Hi I have emailed regarding the new kit purchase. As I am not able to find the UUID major and minor, I couldn’t claim them through the application either nor able to find the owner since it was ordered by my university.
I will really appreciate if you can tell me any other quickest way to get ownership of the beacons so I get started with my work.
Sorry to hear about your troubles—this is usually a tough thing for us to solve, when you come into possession of a dev kit, but the original owner didn’t reassign it to your own Estimote Account. Understandably, we’d rather not reassign any dev kits without their original owner’s knowledge/consent.
If you can read the identifiers of your beacons in the Estimote app, and send them to us, we’ll see who the current owner is and try to get in touch and resolve this.
Hi, I have tried claiming them however, I can not find them using the application on my phone using the configuration - Radar.

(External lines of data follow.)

/-- Counting down takes one from the budget of either phase. -/
theorem tickBudget_countDown (hp : s.phase ≠ .idle) (h : s.timer ≠ 0) :
    tickBudget (s.setTimer (s.timer - 1)) + 1 = tickBudget s := by
  cases hphase : s.phase with
  | idle => exact absurd hphase hp
  | sync =>
    rw [tickBudget_of_sync hphase, tickBudget_of_sync ((State.setTimer_phase s _).trans hphase), State.setTimer_timer,
      State.setTimer_payloadLimit]
    omega
  | payload =>
    rw [tickBudget_of_payload hphase, tickBudget_of_payload ((State.setTimer_phase s _).trans hphase),
      State.setTimer_timer]
    omega

theorem tickBudget_tickState (k : ErrorKind) (hp : s.phase ≠ .idle) : tickBudget (tickState k s) < tickBudget s := by
  rcases tickState_cases k s with ⟨hne, e⟩ | ⟨-, e⟩ <;> rw [e]
  · exact Nat.lt_of_succ_le (tickBudget_countDown hp hne).le
  · rw [tickBudget_of_idle (raise_phase k s)]
    exact tickBudget_pos hp

/-- The ticks of the payload are in the budget of the scan: the marker only gives up those the scan had left. -/
theorem tickBudget_rxSyncState (hp : s.phase = .sync) (b : Byte) : tickBudget (rxSyncState s b) ≤ tickBudget s := by
  obtain ⟨-, hlimit⟩ := keepsLimits_rxSyncState s b
  by_cases hm : syncWindow s b = Config.marker
  · obtain ⟨hphase, htimer⟩ := rxSyncState_of_marker hm
    rw [tickBudget_of_payload hphase, htimer, tickBudget_of_sync hp]
    omega
  · obtain ⟨hphase, htimer⟩ := rxSyncState_of_ne_marker hm
    exact (tickBudget_congr hphase htimer hlimit).le

theorem tickBudget_rxPayloadState (s : State) (b : Byte) (now : Time) :
    tickBudget (rxPayloadState s b now) ≤ tickBudget s := by
  obtain ⟨-, hlimit⟩ := keepsLimits_rxPayloadState s b now
  rcases rxPayloadState_phase s b now with hphase | ⟨hidle, -⟩
  · exact (tickBudget_congr hphase (rxPayloadState_timer s b now) hlimit).le
  · exact tickBudget_le_of_idle hidle

/-- While a read is in flight no operation raises its budget. -/
theorem tickBudget_exec_le {i : Instr} (h : exec i s = .next t) (hbusy : s.phase ≠ .idle) :
    tickBudget t ≤ tickBudget s := by
  cases hport : isPortOp i with
  | true =>
    obtain ⟨p, hnext⟩ := exec_portOp hport s
    obtain rfl := Host.Outcome.next.inj (hnext.symm.trans h)
    exact (tickBudget_congr rfl rfl rfl).le
  | false =>
    rcases exec_event hport h with ⟨-, rfl⟩ | ⟨-, hidle, -⟩ | ⟨b, -, hp, rfl⟩ | ⟨b, now, -, -, -, rfl⟩ |
      ⟨k, -, -, rfl | rfl, -⟩ | ⟨-, -, rfl⟩ | ⟨-, -, rfl⟩ | ⟨-, -, rfl⟩
    · exact tickBudget_le_of_idle rfl
    · exact absurd hidle hbusy
    · exact tickBudget_rxSyncState hp b
    · exact tickBudget_rxPayloadState s b now
    · exact tickBudget_le_of_idle rfl
    · exact le_rfl
    · exact (tickBudget_tickState _ hbusy).le
    · exact (tickBudget_tickState _ hbusy).le
    · exact le_rfl

end

end Sys2Proof.Machine

namespace Sys2Proof

open Machine

/-- Settles O17: the policy decides between the end of the read and no change. -/
theorem transportTimeoutInSync : Obligations.TransportTimeoutInSync := by
  intro s hp
  refine ⟨ttoState Config.ttoPolicy .syncTimeout s, inPhase_of_eq hp, ?_⟩
  cases Config.ttoPolicy with
  | endPhase => exact raise_ends .syncTimeout s
  | tolerate => rfl

/-- Settles O18: as in SYNC, with the error of PAYLOAD. -/
theorem transportTimeoutInPayload : Obligations.TransportTimeoutInPayload := by
  intro s hp
  refine ⟨ttoState Config.ttoPolicy .payloadTimeout s, inPhase_of_eq hp, ?_⟩
  cases Config.ttoPolicy with
  | endPhase => exact raise_ends .payloadTimeout s
  | tolerate => rfl

/-- Settles O19: both phases raise the same error. -/
theorem transportErrorIsDelivered : Obligations.TransportErrorIsDelivered := fun s e =>
  ⟨fun hp => ⟨raise (.io e) s, inPhase_of_eq hp, raise_io_ends e s⟩,
    fun hp => ⟨raise (.io e) s, inPhase_of_eq hp, raise_io_ends e s⟩⟩

/-- Settles O20, by whether a tick is left. -/
theorem tickInSyncCountsOrExpires : Obligations.TickInSyncCountsOrExpires := fun _ hp =>
  ⟨_, exec_tickSync hp, tickState_of_ne_zero, tickState_expires⟩

/-- Settles O21, by whether a tick is left. -/
theorem tickInPayloadCountsOrExpires : Obligations.TickInPayloadCountsOrExpires := fun _ hp =>
  ⟨_, exec_tickPayload hp, tickState_of_ne_zero, tickState_expires⟩

/-- Settles O22, by the phase check of TICK.IDLE. -/
theorem tickInIdleChangesNothing : Obligations.TickInIdleChangesNothing := fun _ hp => inPhase_of_eq hp

/-- Settles O23, by the phase check of each row; the full buffer's fault stands behind the phase too. -/
theorem transportEventsNotEnabledInIdle : Obligations.TransportEventsNotEnabledInIdle := by
  intro s hp b now e
  have hsync {t : State} : inPhase .sync (transportRefusal s) s t = .refused .notEnabled :=
    inPhase_transport_of_idle hp nofun
  have hpayload {t : State} : inPhase .payload (transportRefusal s) s t = .refused .notEnabled :=
    inPhase_transport_of_idle hp nofun
  have hrx := (execRxPayload_of_ne (hp.trans_ne nofun) b now).trans hpayload
  exact ⟨hsync, hrx, hsync, hpayload, hsync, hpayload⟩

/-- Settles O24: the ticks the timer has left count it down, by induction on their number, and the next one ends the
read. -/
theorem deadlineExpiresOnTickAfterTheLast : Obligations.DeadlineExpiresOnTickAfterTheLast := by
  refine fun s => ⟨fun hp => ?sync, fun hp => ?payload⟩
  case sync =>
    exact ⟨fun k hk => execAll_ticks exec_tickSync hp hk, _, execAll_ticks_expire exec_tickSync hp, rfl, rfl⟩
  case payload =>
    exact ⟨fun k hk => execAll_ticks exec_tickPayload hp hk, _, execAll_ticks_expire exec_tickPayload hp, rfl, rfl⟩

/-- Settles O25: the two loads, and operation by operation what else can change the timer. -/
theorem timerIsLoadedAtTwoPlaces : Obligations.TimerIsLoadedAtTwoPlaces := by
  intro i s t h
  refine ⟨?start, ?marker, fun hstart hmatch => exec_timer_of_no_load h hstart hmatch⟩
  case start =>
    rintro rfl
    exact exec_start_timer h
  case marker =>
    rintro b rfl - ht
    exact exec_rxSync_timer h ht

/-- Settles O31: the budget is the ticks of both phases at START, and a tick that ends no read takes one of them. -/
theorem ticksOfAnAttemptAreBounded : Obligations.TicksOfAnAttemptAreBounded := by
  refine ⟨fun s t h => ?_, fun i s t h hbusy => ⟨tickBudget_exec_le h hbusy, fun hi => ?_⟩⟩
  · obtain ⟨-, rfl⟩ := inPhase_next.mp h
    rw [tickBudget_of_sync rfl, exec_start_timer h]
    exact Nat.add_add_add_comm _ _ _ _
  · obtain ⟨k, rfl⟩ := exec_busyTick hi h
    exact tickBudget_tickState k hbusy

end Sys2Proof

/-! The decoder of spec/44_decoder.md: what Decode reads of a buffer, the rows of the decoder port, and Decode taken field
by field. -/

namespace Sys2Proof.Machine

/-! ### The reading of a frame (spec/44_decoder.md R94 to R100, R104) -/

/-- One channel of a frame: the sentinel where the byte at `flag` is not 0, the pattern from `value` on elsewhere
(spec/44_decoder.md R96, R99). -/
def channel (nan : Pattern) (buf : List Byte) (value flag : Nat) : Pattern :=
  substitute nan (patternAt buf value) (buf.getD flag 0)

/-- The reading of a frame whose hold type is `h`. -/
def frameReading (nan : Pattern) (buf : List Byte) (h : HoldType) (now : Time) : Reading where
  cur := Quad.ofFn fun i => channel nan buf (5 + 4 * i) (21 + i)
  held := Quad.ofFn fun i => channel nan buf (25 + 4 * i) (41 + i)
  meter := patternAt buf 45
  hold := h
  captime := now

theorem frameReading_cur_get (nan : Pattern) (buf : List Byte) (h : HoldType) (now : Time) (i : Fin 4) :
    (frameReading nan buf h now).cur.get i = if buf.getD (21 + i) 0 ≠ 0 then nan else patternAt buf (5 + 4 * i) :=
  Quad.get_ofFn _ i

theorem frameReading_held_get (nan : Pattern) (buf : List Byte) (h : HoldType) (now : Time) (i : Fin 4) :
    (frameReading nan buf h now).held.get i = if buf.getD (41 + i) 0 ≠ 0 then nan else patternAt buf (25 + 4 * i) :=
  Quad.get_ofFn _ i

section
variable {nan : Pattern} {buf : List Byte} {now : Time}

theorem decodeFrame_of_hold {h : HoldType} (hl : buf.length = 56) (hm : buf.take 5 = Config.marker)
    (hh : holdOf (buf.getD 53 0) = some h) : decodeFrame nan buf now = .ok (frameReading nan buf h now) := by
  rw [decodeFrame_body hl hm, hh]
  simp only [substituteQuad, Quad.get_ofFn]
  rfl

theorem decodeFrame_of_no_hold (hl : buf.length = 56) (hm : buf.take 5 = Config.marker)
    (hh : holdOf (buf.getD 53 0) = none) : decodeFrame nan buf now = .err .invalidHoldType :=
  (decodeFrame_eq_invalidHoldType_iff hl hm nan now).mpr ((holdOf_eq_none _).mp hh)

/-- The four answers of Decode, each with the check that decides it: length, marker, hold type. -/
theorem decodeFrame_cases (nan : Pattern) (buf : List Byte) (now : Time) :
    (buf.length ≠ 56 ∧ decodeFrame nan buf now = .err .wrongSize) ∨
    (buf.length = 56 ∧ buf.take 5 ≠ Config.marker ∧ decodeFrame nan buf now = .err .badSync) ∨
    (buf.length = 56 ∧ buf.take 5 = Config.marker ∧ decodeFrame nan buf now = .err .invalidHoldType) ∨
    (buf.length = 56 ∧ buf.take 5 = Config.marker ∧ ∃ h, decodeFrame nan buf now = .ok (frameReading nan buf h now)) := by
  by_cases hl : buf.length = 56
  · by_cases hm : buf.take 5 = Config.marker
    · cases hh : holdOf (buf.getD 53 0) with
      | none => exact .inr (.inr (.inl ⟨hl, hm, decodeFrame_of_no_hold hl hm hh⟩))
      | some h => exact .inr (.inr (.inr ⟨hl, hm, h, decodeFrame_of_hold hl hm hh⟩))
    · exact .inr (.inl ⟨hl, hm, decodeFrame_sync hl hm⟩)
  · exact .inl ⟨hl, decodeFrame_size hl⟩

They do not appear on the app. What should I do then?
Are you on iOS or Android? What device/OS version? Can double-check your Bluetooth, Location Services, Internet connection? Do you have any other iOS/Android device that you can try to detect the beacons with?

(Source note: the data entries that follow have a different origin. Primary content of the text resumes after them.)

/-- 42_control.md R97. That the row NOP is run by the CMD write that carries it is the model's reading
(assumption log 7): "in the same transaction as the CMD write". -/
def Obligations.NopCompletesAtAcceptance : Prop :=
  ∀ s : State,
    exec (.wr 3 0) s = exec .nop s ∧
    (idle s → exec .nop s = .next { s with
      status := { busy := false, done := true, err := false, ill := false, coll := s.status.coll } }) ∧
    (idle s → s.ctrl.ie = true → ∀ t, exec .nop s = .next t → t.irq = true) ∧
    (inFlight s → exec .nop s = .next { s with status := { s.status with coll := true } }) ∧
    (idle s → s.status.word = 0x4 → ∀ t, exec (.wr 3 0) s = .next t → t.status.word = 0x2)

/-- 30_encoding.md R66 and 42_control.md R98. -/
def Obligations.IllegalCommandWord : Prop :=
  ∀ d : BusWord,
    ((∃ e, decodeCommand d = .error e) ↔
      (d.extractLsb' 4 28 ≠ 0 ∨ d.extractLsb' 0 4 ∈
        [0b0001#4, 0b0010#4, 0b0011#4, 0b0101#4, 0b0111#4, 0b1100#4, 0b1101#4, 0b1110#4, 0b1111#4])) ∧
    (∀ s e, idle s → decodeCommand d = .error e →
      exec (.wr 3 d) s = .next { s with
        status := { busy := false, done := true, err := false, ill := true, coll := s.status.coll } }) ∧
    (∀ s t, idle s → s.status.word = 0 → exec (.wr 3 0x3) s = .next t → t.status.word = 0xA)

/-! ## Registers on the host port -/

/-- Reads of CTRL, PARAM, CMD and STATUS give their fields, in flight or not, and change RDATA only
(40_host_port.md R78; 10_state.md R27 to R30). -/
def Obligations.ReadsOfRegisters : Prop :=
  ∀ (s : State) (d : BusWord), s.rst = false →
    exec (.rd 1 d) s = .next { s with
      rdata := BitVec.ofNat 32 (s.ctrl.ie.toNat + 2 * s.ctrl.hbe.toNat) } ∧
    exec (.rd 2 d) s = .next { s with
      rdata := BitVec.ofNat 32
        (s.param.pw.toNat + 2 ^ 8 * s.param.pr.toNat + 2 ^ 20 * s.param.pb.toNat) } ∧
    exec (.rd 3 d) s = .next { s with rdata := 0 } ∧
    exec (.rd 4 d) s = .next { s with
      rdata := BitVec.ofNat 32 (s.status.busy.toNat + 2 * s.status.done.toNat +
        4 * s.status.err.toNat + 8 * s.status.ill.toNat + 16 * s.status.coll.toNat) }

/-- Writes of CTRL and STATUS, in flight or not, and of PARAM while idle (40_host_port.md R79;
10_state.md R27, R28, R30). -/
def Obligations.WritesOfRegisters : Prop :=
  ∀ (s : State) (d : BusWord), s.rst = false →
    exec (.wr 1 d) s = .next { s with ctrl := { ie := d.getLsbD 0, hbe := d.getLsbD 1 } } ∧
    exec (.wr 4 d) s = .next { s with status :=
      { busy := s.status.busy
        done := s.status.done && !d.getLsbD 1
        err := s.status.err && !d.getLsbD 2
        ill := s.status.ill && !d.getLsbD 3
        coll := s.status.coll && !d.getLsbD 4 } } ∧
    (s.status.busy = false → ∃ p : Param,
      exec (.wr 2 d) s = .next { s with param := p } ∧
      d.toNat = p.pw.toNat + 2 ^ 8 * p.pr.toNat + 2 ^ 20 * p.pb.toNat)

/-- 10_state.md R26. -/
def Obligations.CfgReportsTheWidth : Prop :=
  (∀ s d, s.rst = false → exec (.rd 0 d) s = .next { s with rdata :=
    match s.width with
    | .w8 => 0x308
    | .w16 => 0x410
    | .w32 => 0x520
    | .w64 => 0x640
    | .w128 => 0x780 }) ∧
  (∀ s d, exec (.wr 0 d) s = .next s) ∧
  (∀ s t, step s = .next t → t.width = s.width)

/-! ## Windows -/

/-- 20_memory.md R45. -/
def Obligations.ReservedLocationsDoNothing : Prop :=
  ∀ (s : State) (q : BitVec 12) (d : BusWord), s.rst = false → reserved s.width q →
    exec (.rd q d) s = .next { s with rdata := 0 } ∧ exec (.wr q d) s = .next s

/-- 20_memory.md R46 to R49: KEY, BLK_IN and BLK_OUT, read and written through the byte lanes. -/
def Obligations.ByteWindowLanes : Prop :=
  (∀ s q d, idle s → inByteWindow q → ∃ v : BusWord,
    exec (.rd q d) s = .next { s with rdata := v } ∧
    ∀ k < 4, v.extractLsb' (lane s.ctrl.hbe k) 8 = s.mem.read (addr q + k)) ∧
  (∀ s q d, idle s → inByteWindow q → addr q < 0x240 → ∃ m : Memory,
    exec (.wr q d) s = .next { s with mem := m } ∧
    (∀ k < 4, m.read (addr q + k) = d.extractLsb' (lane s.ctrl.hbe k) 8) ∧
    ∀ a, a < addr q ∨ addr q + 4 ≤ a → m.read a = s.mem.read a) ∧
  (∀ s q d, idle s → inByteWindow q → 0x240 ≤ addr q → exec (.wr q d) s = .next s) ∧
  (∀ s d t, exec (.wr 1 d) s = .next t → t.mem = s.mem)

/-- 20_memory.md R50. -/
def Obligations.SWindowIsTheTable : Prop :=
  ∀ (s : State) (q : BitVec 12) (d : BusWord), idle s → 0x2000 ≤ addr q →
    let k := (addr q - 0x2000) / 4 / s.width.nsw
    let m := (addr q - 0x2000) / 4 % s.width.nsw
    (k < 508 →
      (∃ v : BusWord, exec (.rd q d) s = .next { s with rdata := v } ∧
        ∀ i < 32, v.getLsbD i = (entry s.width s.mem.read k).getLsbD (32 * m + i)) ∧
      (∃ n : Memory, exec (.wr q d) s = .next { s with mem := n } ∧
        (∀ i < s.width.bits, (entry s.width n.read k).getLsbD i =
          if 32 * m ≤ i ∧ i < 32 * m + 32 then d.getLsbD (i - 32 * m)
          else (entry s.width s.mem.read k).getLsbD i) ∧
        ∀ a, a < addr q ∨ addr q + 4 ≤ a → n.read a = s.mem.read a)) ∧
    (508 ≤ k → exec (.rd q d) s = .next { s with rdata := 0 } ∧ exec (.wr q d) s = .next s)

/-- 60_exceptions.md R138, several tables on one instance: a location of S read at one time and written
back later is restored exactly, whatever happened in between. -/
def Obligations.SavedTableWordIsRestored : Prop :=
  ∀ (s u t : State) (q : BitVec 12) (d : BusWord),
    idle s → idle u → u.width = s.width → inSWindow s.width q → exec (.rd q d) s = .next t →
    ∃ v, exec (.wr q t.rdata) u = .next v ∧
      ∀ k < 508, ∀ m < s.width.nsw, 0x2000 + 4 * (s.width.nsw * k + m) = addr q →
        ∀ i, 32 * m ≤ i → i < 32 * m + 32 →
          (entry v.width v.mem.read k).getLsbD i = (entry s.width s.mem.read k).getLsbD i

/-- 70_reset_and_hazards.md R150: the same location read under the two lane settings gives the two
byte-reversed words, and the bytes stored do not change. -/
def Obligations.LaneSettingReversesBytes : Prop :=
  ∀ (s t u : State) (q : BitVec 12) (d : BusWord), idle s → inByteWindow q →
    exec (.rd q d) { s with ctrl := { s.ctrl with hbe := false } } = .next t →
    exec (.rd q d) { s with ctrl := { s.ctrl with hbe := true } } = .next u →
    (∀ k < 4, t.rdata.extractLsb' (8 * k) 8 = u.rdata.extractLsb' (24 - 8 * k) 8) ∧
    t.mem = s.mem ∧ u.mem = s.mem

Any idea if this is a brand new kit? If not, maybe the batteries have run out?
I have tried on both. iOS and an Android tablet with all possible ways I could and double checked everything. It keeps on searching and does not find any beacons.
I believe they were ordered only a few weeks ago.
I have also messaged you with the iD’s I found on the beacons and Kit packaging. Would that help finding the owner?
The IDs you’ve sent were helpful, although in a different way: they’re certification identifiers, and based on them, I can tell you these are our first-generation beacons, which we were producing/shipping in 2014-2016. So they’re very likely out of battery
You could try to replace the batteries. Can you post a photo of the back of the beacon, so that I can identify the exact model, and guide you further?
Hopefully these are clear enough.
Yup, thanks! So uhhh, sadly, this is one of our earlier models, and you’ll need to cut the enclosure to get to the PCB. Here’s a helpful YouTube video somebody made that demonstrates that:
Once you pull the PCB out, you’ll see if you have a model with CR2477, 1000 mAh battery (most likely), or a CR2450, 600 mAh battery (which were some of the earliest beacons we’ve ever shipped). You should be able to buy these batteries in any electronic/hardware store, or online.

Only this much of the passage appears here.